Concentrating solely on a single token causes the model to become overly susceptible to local trends and ignore predictions that necessitate longer-term thinking. Massive volumes of data are also needed for models trained on next-token prediction to achieve fluency levels that people achieve with significantly less material.
How was the Study Conducted?
A straightforward multi-token prediction architecture without any train time or memory expense was suggested by the researchers. The model borrows the Transformer’s general structure, but it contains many independent output heads—one for each token it wishes to predict—instead of a single output.
For each prediction head during inference, the model employs the fundamental next-token prediction strategy; the additional output heads are used to expedite the decoding process. The model leverages other related works in the field.
More precisely, the model was trained on a shared model trunk and instructed to predict the next n tokens at each place in the training corpus using n separate output heads.
Through a range of tasks using models with 300 million to 13 billion parameters, the researchers evaluated the new multi-token prediction approach. They trained models of six sizes from scratch on at least 91B tokens of code.
What did the Results show?
The findings from the researchers were quite impressive. Among their findings are a number of noteworthy observations. Multi-token prediction, for instance, produces poorer results on smaller models but gains utility with increasing model size.
Models with 6.7 billion and 13 billion parameters outperformed the baseline single-token prediction on the MBPP coding benchmark by several percentage points when trained for 4-token prediction.
The researcher’s models were able to fully realize the potential of self-speculative decoding because pretraining with multi-token prediction makes the additional heads far more accurate than just fine-tuning a next-token prediction model.

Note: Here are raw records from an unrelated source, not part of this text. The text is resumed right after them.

-- ==== Sys2Proof/Machine/Tile.lean ====
section
/-! DEFINITION. One routine word on one tile: operand addresses, operand reads with their failures, the matrix unit,
the transpose unit, the mesh and the vector unit (sections 2.4, 3.4 to 3.7, 4.2 and 4.6). -/

namespace Sys2Proof.Machine

/-! ### The TILE slot word (Table 2.7) -/

def twRoutine (w : BitVec 128) : Nat := fld w 107 100
def twRecipe (w : BitVec 128) : Nat := fld w 99 95
def twAset (w : BitVec 128) : Nat := fld w 94 94
def twAccOp (w : BitVec 128) : Nat := fld w 93 92
def twBlk (w : BitVec 128) : Nat := fld w 91 80
def twArg (w : BitVec 128) (k : Nat) : Nat := fld w (79 - 20 * k) (60 - 20 * k)

/-- A routine word as one tile runs it: its slot word and IDX, the cycle (32 x beat + cycle of the tile's own die), and
what its slot word captured. -/
structure TW where
  c      : CtxId
  t      : Nat            -- physical tile
  lt     : Nat            -- logical tile
  sw     : BitVec 128
  rw     : BitVec 64
  idx    : Nat
  cyc    : Nat
  replay : Bool           -- in a replay beat (R130)
  cnt    : Tbl (BitVec 32)
  tag    : BitVec 16
  deriving DecidableEq, Repr

/-- Operand addresses (R62). -/
def twAddr (w : TW) (base off : Nat) : Nat := twArg w.sw base + 256 * (off + fld w.rw 44 41 * w.idx)
def twA (w : TW) : Nat := twAddr w (fld w.rw 50 49) (fld w.rw 32 22)
def twB (w : TW) : Nat := twAddr w (fld w.rw 48 47) (fld w.rw 21 11)
def twD (w : TW) : Nat := twAddr w (fld w.rw 46 45) (fld w.rw 10 0)

/-- A suppressed access: its place in the order of R101 within a tile and cycle, its status, the detail of its event. -/
abbrev TBad := Nat × Status × Why

def badAddr : TBad := (0, stTileAddr, .plain)
def badMem (s : State) : TBad := (1, stMemUe, ueWhy s)
def badAcc : TBad := (2, stAccState, .plain)
def badTr : TBad := (3, stTranspose, .plain)
def badSparse : TBad := (4, stSparse, .plain)

/-- What a unit's action leaves: the state, the bytes it writes to its own tile store in this cycle, and every access it
suppressed. -/
structure URes where
  s      : State
  writes : List (Nat × List Byte)
  bads   : List TBad
  deriving DecidableEq, Repr

def URes.ok (s : State) : URes := ⟨s, [], []⟩
def URes.fail (s : State) (bs : List TBad) : URes := ⟨s, [], bs⟩

/-- An operand read: its value, or every access of it that is suppressed. -/
abbrev Rd (α : Type) := State → State × Except (List TBad) α

/-- Nothing to read. -/
def Rd.none {α : Type} (a : α) : Rd α := fun s => (s, .ok a)

/-- A read that is suppressed. -/
def Rd.bad {α : Type} (b : TBad) : Rd α := fun s => (s, .error [b])

/-- Two reads of one word: both are made, and every failure is kept (R101). -/
def Rd.both {α β : Type} (f : Rd α) (g : Rd β) : Rd (α × β) := fun s =>
  let (s, x) := f s
  let (s, y) := g s
  (s, match x, y with
    | .ok a, .ok b => .ok (a, b)
    | .error e, .error d => .error (e ++ d)
    | .error e, .ok _ => .error e
    | .ok _, .error d => .error d)

/-- The outcome of an action from its reads and the further accesses of the word that are suppressed. -/
def Rd.act {α : Type} (f : Rd α) (bads : List TBad) (k : State → α → URes) (s : State) : URes :=
  match f s with
  | (s, .error e) => .fail s (e ++ bads)
  | (s, .ok a) => if bads.isEmpty then k s a else .fail s bads
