/-! ### Mailbox commands: plan, policy, fence -/

/-- R311, R312, R43, R455: with no plan swap pending, an accepted PLAN_WRITE lays host bytes into the shadow plan image, SETPOINT_WRITE
sets the shadow set-points, and PLAN_SWAP checks the images in the order of Table 8.6 and, with its staging complete, leaves the swap
to slot T; while one is pending each of the three answers swap-pending. PLAN_WITHDRAW before slot T − 1 takes a pending swap back;
from then on the swap counts as having taken effect, and one answer says so: the next PLAN_WITHDRAW answers ok. -/
def Obligations.PlanCommands : Prop :=
  ∀ (s : State) (r : Req),
    (∀ off len, off = pf r.payload 0 4 → len = pf r.payload 4 4 → Accepts s r 0x0501 16 false .any → len ≠ 0 →
      off + len ≤ planSize → s.fab.pendT = none →
      exec (.planWrite r) s = .next
        (if hostOk s (pf r.payload 8 8) len then
          okTo r (modFab (posted s r) fun f => { f with
            planS := cwrite f.planS off (creadD Config.hostByte s.host (pf r.payload 8 8) len) })
         else answer (posted s r) r.fn (.fail stHostDma noField)))
    ∧ (Accepts s r 0x0502 192 false .any → s.fab.pendT = none →
      exec (.setpointWrite r) s = .next (okTo r (modOpt (posted s r) fun o => { o with sp := { o.sp with sha := recList 64 24 r.payload } })))
    ∧ (∀ t staged, t = pf r.payload 0 8 → Accepts s r 0x0503 8 false .any → t < 2 ^ 48 → s.clk.planSlot.toNat + 1953125 ≤ t →
      s.fab.pendT = none →
      exec (.planSwap r staged) s = .next
        (match planChecks s (planShadow s) s.optics.sp.sha with
         | some b => answer (posted s r) r.fn b.ans
         | none =>
           if newlyOn s s.optics.sp.sha ≠ [] ∧ ¬(staged = true ∧ s.pins.lcPwrEn = true) then
             answer (posted s r) r.fn (.fail stOpticsNot noField)
           else okTo r (retime (modFab (stage (posted s r) s.optics.sp.sha) fun f => { f with
             pendT := some t, nextPlan := some (planShadow s), told := false }))))
    ∧ (∀ off len, off = pf r.payload 0 4 → len = pf r.payload 4 4 → Accepts s r 0x0501 16 false .any → len ≠ 0 →
      off + len ≤ planSize → s.fab.pendT ≠ none →
      exec (.planWrite r) s = .next (answer (posted s r) r.fn (.fail stSwapPending noField)))
    ∧ (Accepts s r 0x0502 192 false .any → s.fab.pendT ≠ none →
      exec (.setpointWrite r) s = .next (answer (posted s r) r.fn (.fail stSwapPending noField)))
    ∧ (∀ t staged, t = pf r.payload 0 8 → Accepts s r 0x0503 8 false .any → t < 2 ^ 48 → s.clk.planSlot.toNat + 1953125 ≤ t →
      s.fab.pendT ≠ none →
      exec (.planSwap r staged) s = .next (answer (posted s r) r.fn (.fail stSwapPending noField)))
    ∧ (∀ t, Accepts s r 0x0504 0 false .any → s.fab.pendT = some t → s.clk.planSlot.toNat + 1 < t → s.fab.applied = false →
      exec (.planWithdraw r) s = .next (payTo r (leBytes 8 0)
        (retime (modOpt (modFab (posted s r) fun f => { f with pendT := none, nextPlan := none, applied := false, told := f.told })
          fun o => { o with due := [] }))))
    ∧ (∀ t, Accepts s r 0x0504 0 false .any → s.fab.pendT = some t → t ≤ s.clk.planSlot.toNat + 1 →
      exec (.planWithdraw r) s = .next (answer (modFab (posted s r) fun f => { f with applied := false, told := true }) r.fn
        (if s.fab.applied = true ∨ s.fab.told = false then ⟨stSwapTook, noField, leBytes 8 1⟩ else .pay_ (leBytes 8 0))))
    ∧ (Accepts s r 0x0504 0 false .any → s.fab.pendT = none →
      exec (.planWithdraw r) s = .next (answer (modFab (posted s r) fun f => { f with nextPlan := f.nextPlan, applied := false }) r.fn
        (if s.fab.applied = true then ⟨stSwapTook, noField, leBytes 8 1⟩ else .pay_ (leBytes 8 0))))

/-- R395, R412, R426: with no policy swap pending an accepted REEF_WRITE sets the shadow policy, and REEF_SWAP leaves the swap to the
next interval boundary once the shadow passes its checks, else it answers the first that fails; REEF_FLOOR within its ranges sets the
partition floor and its end, ESC_WRITE the escalation policy. While a policy swap is pending the first two answer swap-pending. -/
def Obligations.PolicyCommands : Prop :=
  ∀ (s : State) (r : Req),
    (Accepts s r 0x0505 16 false .any → s.reef.polPend = false →
      exec (.reefWrite r) s = .next (okTo r (modReef (posted s r) fun f => { f with pol := { f.pol with sha := recAt 128 r.payload 0 } })))
    ∧ (Accepts s r 0x0506 0 false .any → s.reef.polPend = false → (∀ k ∈ reefPolChecks s.reef.pol.sha, k.2.1 = false) →
      exec (.reefSwap r) s = .next (okTo r (modReef (posted s r) fun f => { f with polPend := true })))
    ∧ (∀ k, Accepts s r 0x0506 0 false .any → s.reef.polPend = false →
      (reefPolChecks s.reef.pol.sha).find? (fun k => k.2.1) = some k →
      exec (.reefSwap r) s = .next (answer (posted s r) r.fn (.failRec k.2.2 k.1)))
    ∧ (Accepts s r 0x0505 16 false .any → s.reef.polPend = true →
      exec (.reefWrite r) s = .next (answer (posted s r) r.fn (.fail stSwapPending noField)))
    ∧ (Accepts s r 0x0506 0 false .any → s.reef.polPend = true →
      exec (.reefSwap r) s = .next (answer (posted s r) r.fn (.fail stSwapPending noField)))
    ∧ (∀ level ms, level = pf r.payload 0 1 → ms = pf r.payload 2 2 → Accepts s r 0x0508 8 false .any → level ≤ 15 → 1 ≤ ms →
      ms ≤ 60000 → pf r.payload 1 1 = 0 → pf r.payload 4 4 = 0 →
      exec (.reefFloor r) s =
        .next (okTo r (modReef (posted s r) fun f => { f with partFloor := some (level, s.clk.mastNs + 1000000 * ms) })))
    ∧ (∀ v, v = pf r.payload 0 4 → Accepts s r 0x0507 4 false .any → v % 2 ^ 16 = 0 → 1 ≤ v / 2 ^ 16 % 2 ^ 12 →
      v / 2 ^ 16 % 2 ^ 12 ≤ 3600 → 1 ≤ v / 2 ^ 28 →
      exec (.escWrite r) s = .next (okTo r (modHal (posted s r) fun h => { h with escPol := BitVec.ofNat 32 v })))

The researchers used the most extreme example of byte-level tokenization to demonstrate how the next-token prediction job latches to local patterns. To do this, they trained a 7B parameter byte-level transformer on 314B bytes or around 116B tokens.
When compared to next-byte prediction, the 8-byte prediction model performs remarkably better, answering 67% more issues on MBPP pass@1 and 20% more problems on HumanEval pass@1.

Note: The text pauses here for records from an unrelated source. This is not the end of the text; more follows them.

-- ==== Sys2Proof/Laws/State.lean ====
section
/-! SUPPORT. What each named update of State does to each field and to each record read from it, true by unfolding. -/

namespace Sys2Proof.Machine

/-! ### modPins -/

@[simp] theorem modPins_clk (s : State) (f : Pins → Pins) : (modPins s f).clk = s.clk := rfl
@[simp] theorem modPins_pins (s : State) (f : Pins → Pins) : (modPins s f).pins = f s.pins := rfl
@[simp] theorem modPins_pkg (s : State) (f : Pins → Pins) : (modPins s f).pkg = s.pkg := rfl
@[simp] theorem modPins_reef (s : State) (f : Pins → Pins) : (modPins s f).reef = s.reef := rfl
@[simp] theorem modPins_ctxs (s : State) (f : Pins → Pins) : (modPins s f).ctxs = s.ctxs := rfl
@[simp] theorem modPins_tiles (s : State) (f : Pins → Pins) : (modPins s f).tiles = s.tiles := rfl
@[simp] theorem modPins_units (s : State) (f : Pins → Pins) : (modPins s f).units = s.units := rfl
@[simp] theorem modPins_mem (s : State) (f : Pins → Pins) : (modPins s f).mem = s.mem := rfl
@[simp] theorem modPins_host (s : State) (f : Pins → Pins) : (modPins s f).host = s.host := rfl
@[simp] theorem modPins_optics (s : State) (f : Pins → Pins) : (modPins s f).optics = s.optics := rfl
@[simp] theorem modPins_fab (s : State) (f : Pins → Pins) : (modPins s f).fab = s.fab := rfl
@[simp] theorem modPins_hal (s : State) (f : Pins → Pins) : (modPins s f).hal = s.hal := rfl
@[simp] theorem modPins_fns (s : State) (f : Pins → Pins) : (modPins s f).fns = s.fns := rfl
@[simp] theorem modPins_boot (s : State) (f : Pins → Pins) : (modPins s f).boot = s.boot := rfl
@[simp] theorem modPins_mirror (s : State) (f : Pins → Pins) : (modPins s f).mirror = s.mirror := rfl
@[simp] theorem modPins_turns (s : State) (f : Pins → Pins) : (modPins s f).turns = s.turns := rfl
@[simp] theorem modPins_msix (s : State) (f : Pins → Pins) : (modPins s f).msix = s.msix := rfl
@[simp] theorem modPins_cpl (s : State) (f : Pins → Pins) : (modPins s f).cpl = s.cpl := rfl
@[simp] theorem modPins_freeCtr (s : State) (f : Pins → Pins) : (modPins s f).freeCtr = s.freeCtr := rfl
@[simp] theorem modPins_pending (s : State) (f : Pins → Pins) : (modPins s f).pending = s.pending := rfl
@[simp] theorem getCtx_modPins (s : State) (f : Pins → Pins) (k : CtxId) : getCtx (modPins s f) k = getCtx s k := rfl
@[simp] theorem getFn_modPins (s : State) (f : Pins → Pins) (k : CtxId) : getFn (modPins s f) k = getFn s k := rfl
@[simp] theorem getTile_modPins (s : State) (f : Pins → Pins) (k : Nat) : getTile (modPins s f) k = getTile s k := rfl
@[simp] theorem getUnit_modPins (s : State) (f : Pins → Pins) (k : Nat) : getUnit (modPins s f) k = getUnit s k := rfl
@[simp] theorem getLoop_modPins (s : State) (f : Pins → Pins) (k : Nat) : getLoop (modPins s f) k = getLoop s k := rfl
@[simp] theorem getLane_modPins (s : State) (f : Pins → Pins) (k : Nat) : getLane (modPins s f) k = getLane s k := rfl
@[simp] theorem getLine_modPins (s : State) (f : Pins → Pins) (k : Nat) : getLine (modPins s f) k = getLine s k := rfl
@[simp] theorem getPort_modPins (s : State) (f : Pins → Pins) (k : Nat) : getPort (modPins s f) k = getPort s k := rfl
@[simp] theorem getCirc_modPins (s : State) (f : Pins → Pins) (k : Nat) : getCirc (modPins s f) k = getCirc s k := rfl

/-! ### modPkg -/

@[simp] theorem modPkg_clk (s : State) (f : Pkg → Pkg) : (modPkg s f).clk = s.clk := rfl
@[simp] theorem modPkg_pins (s : State) (f : Pkg → Pkg) : (modPkg s f).pins = s.pins := rfl
@[simp] theorem modPkg_pkg (s : State) (f : Pkg → Pkg) : (modPkg s f).pkg = f s.pkg := rfl
@[simp] theorem modPkg_reef (s : State) (f : Pkg → Pkg) : (modPkg s f).reef = s.reef := rfl
@[simp] theorem modPkg_ctxs (s : State) (f : Pkg → Pkg) : (modPkg s f).ctxs = s.ctxs := rfl
@[simp] theorem modPkg_tiles (s : State) (f : Pkg → Pkg) : (modPkg s f).tiles = s.tiles := rfl
@[simp] theorem modPkg_units (s : State) (f : Pkg → Pkg) : (modPkg s f).units = s.units := rfl
@[simp] theorem modPkg_mem (s : State) (f : Pkg → Pkg) : (modPkg s f).mem = s.mem := rfl
@[simp] theorem modPkg_host (s : State) (f : Pkg → Pkg) : (modPkg s f).host = s.host := rfl
@[simp] theorem modPkg_optics (s : State) (f : Pkg → Pkg) : (modPkg s f).optics = s.optics := rfl
@[simp] theorem modPkg_fab (s : State) (f : Pkg → Pkg) : (modPkg s f).fab = s.fab := rfl
@[simp] theorem modPkg_hal (s : State) (f : Pkg → Pkg) : (modPkg s f).hal = s.hal := rfl
@[simp] theorem modPkg_fns (s : State) (f : Pkg → Pkg) : (modPkg s f).fns = s.fns := rfl
@[simp] theorem modPkg_boot (s : State) (f : Pkg → Pkg) : (modPkg s f).boot = s.boot := rfl
@[simp] theorem modPkg_mirror (s : State) (f : Pkg → Pkg) : (modPkg s f).mirror = s.mirror := rfl
@[simp] theorem modPkg_turns (s : State) (f : Pkg → Pkg) : (modPkg s f).turns = s.turns := rfl
@[simp] theorem modPkg_msix (s : State) (f : Pkg → Pkg) : (modPkg s f).msix = s.msix := rfl
@[simp] theorem modPkg_cpl (s : State) (f : Pkg → Pkg) : (modPkg s f).cpl = s.cpl := rfl
@[simp] theorem modPkg_freeCtr (s : State) (f : Pkg → Pkg) : (modPkg s f).freeCtr = s.freeCtr := rfl
@[simp] theorem modPkg_pending (s : State) (f : Pkg → Pkg) : (modPkg s f).pending = s.pending := rfl
@[simp] theorem getCtx_modPkg (s : State) (f : Pkg → Pkg) (k : CtxId) : getCtx (modPkg s f) k = getCtx s k := rfl
@[simp] theorem getFn_modPkg (s : State) (f : Pkg → Pkg) (k : CtxId) : getFn (modPkg s f) k = getFn s k := rfl
@[simp] theorem getTile_modPkg (s : State) (f : Pkg → Pkg) (k : Nat) : getTile (modPkg s f) k = getTile s k := rfl
@[simp] theorem getUnit_modPkg (s : State) (f : Pkg → Pkg) (k : Nat) : getUnit (modPkg s f) k = getUnit s k := rfl
@[simp] theorem getLoop_modPkg (s : State) (f : Pkg → Pkg) (k : Nat) : getLoop (modPkg s f) k = getLoop s k := rfl
@[simp] theorem getLane_modPkg (s : State) (f : Pkg → Pkg) (k : Nat) : getLane (modPkg s f) k = getLane s k := rfl
@[simp] theorem getLine_modPkg (s : State) (f : Pkg → Pkg) (k : Nat) : getLine (modPkg s f) k = getLine s k := rfl
@[simp] theorem getPort_modPkg (s : State) (f : Pkg → Pkg) (k : Nat) : getPort (modPkg s f) k = getPort s k := rfl
@[simp] theorem getCirc_modPkg (s : State) (f : Pkg → Pkg) (k : Nat) : getCirc (modPkg s f) k = getCirc s k := rfl

/-! ### modReef -/

@[simp] theorem modReef_clk (s : State) (f : Reef → Reef) : (modReef s f).clk = s.clk := rfl
@[simp] theorem modReef_pins (s : State) (f : Reef → Reef) : (modReef s f).pins = s.pins := rfl
@[simp] theorem modReef_pkg (s : State) (f : Reef → Reef) : (modReef s f).pkg = s.pkg := rfl
@[simp] theorem modReef_reef (s : State) (f : Reef → Reef) : (modReef s f).reef = f s.reef := rfl
@[simp] theorem modReef_ctxs (s : State) (f : Reef → Reef) : (modReef s f).ctxs = s.ctxs := rfl
@[simp] theorem modReef_tiles (s : State) (f : Reef → Reef) : (modReef s f).tiles = s.tiles := rfl
@[simp] theorem modReef_units (s : State) (f : Reef → Reef) : (modReef s f).units = s.units := rfl
@[simp] theorem modReef_mem (s : State) (f : Reef → Reef) : (modReef s f).mem = s.mem := rfl
@[simp] theorem modReef_host (s : State) (f : Reef → Reef) : (modReef s f).host = s.host := rfl
@[simp] theorem modReef_optics (s : State) (f : Reef → Reef) : (modReef s f).optics = s.optics := rfl
@[simp] theorem modReef_fab (s : State) (f : Reef → Reef) : (modReef s f).fab = s.fab := rfl
@[simp] theorem modReef_hal (s : State) (f : Reef → Reef) : (modReef s f).hal = s.hal := rfl
@[simp] theorem modReef_fns (s : State) (f : Reef → Reef) : (modReef s f).fns = s.fns := rfl
@[simp] theorem modReef_boot (s : State) (f : Reef → Reef) : (modReef s f).boot = s.boot := rfl
@[simp] theorem modReef_mirror (s : State) (f : Reef → Reef) : (modReef s f).mirror = s.mirror := rfl
@[simp] theorem modReef_turns (s : State) (f : Reef → Reef) : (modReef s f).turns = s.turns := rfl
@[simp] theorem modReef_msix (s : State) (f : Reef → Reef) : (modReef s f).msix = s.msix := rfl
@[simp] theorem modReef_cpl (s : State) (f : Reef → Reef) : (modReef s f).cpl = s.cpl := rfl
@[simp] theorem modReef_freeCtr (s : State) (f : Reef → Reef) : (modReef s f).freeCtr = s.freeCtr := rfl
@[simp] theorem modReef_pending (s : State) (f : Reef → Reef) : (modReef s f).pending = s.pending := rfl
@[simp] theorem getCtx_modReef (s : State) (f : Reef → Reef) (k : CtxId) : getCtx (modReef s f) k = getCtx s k := rfl
@[simp] theorem getFn_modReef (s : State) (f : Reef → Reef) (k : CtxId) : getFn (modReef s f) k = getFn s k := rfl
@[simp] theorem getTile_modReef (s : State) (f : Reef → Reef) (k : Nat) : getTile (modReef s f) k = getTile s k := rfl
@[simp] theorem getUnit_modReef (s : State) (f : Reef → Reef) (k : Nat) : getUnit (modReef s f) k = getUnit s k := rfl
@[simp] theorem getLoop_modReef (s : State) (f : Reef → Reef) (k : Nat) : getLoop (modReef s f) k = getLoop s k := rfl
@[simp] theorem getLane_modReef (s : State) (f : Reef → Reef) (k : Nat) : getLane (modReef s f) k = getLane s k := rfl
@[simp] theorem getLine_modReef (s : State) (f : Reef → Reef) (k : Nat) : getLine (modReef s f) k = getLine s k := rfl
@[simp] theorem getPort_modReef (s : State) (f : Reef → Reef) (k : Nat) : getPort (modReef s f) k = getPort s k := rfl
@[simp] theorem getCirc_modReef (s : State) (f : Reef → Reef) (k : Nat) : getCirc (modReef s f) k = getCirc s k := rfl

Therefore, multi-byte prediction is a very promising way to enable effective byte-level model training. For the 8-byte prediction model, self-speculative decoding can reach speedups of 6 times, which would enable it to fully offset the cost of longer byte-level sequences at inference time and even outperform a next-token prediction model by almost 2 times.
Additionally, across a wide range of batch sizes, multi-token prediction speeds up models at inference time by up to three times.
The Impact on Research and Development
Scientists are thinking about a variety of potential research avenues in the future, such as methods for automatically determining the ideal amount of tokens to predict and examining the relationship between vocabulary sizes and multi-token predictions.
There is still potential for improvement in multi-token prediction. For instance, the type of task and size of the model determines the ideal quantity of tokens to predict.
The promise for faster inference and improved accuracy at little or no additional cost for generative tasks like code completion is what might make this research and its subsequent iterations valuable for enterprise applications. It can work with other Transformer block optimization strategies because it preserves the majority of the LLM design.
Conclusion
The study successfully proposes multi-token prediction as an improvement over next-token prediction in training language models for generative or reasoning tasks. This is a new insight towards speeding up AI models as compared to before.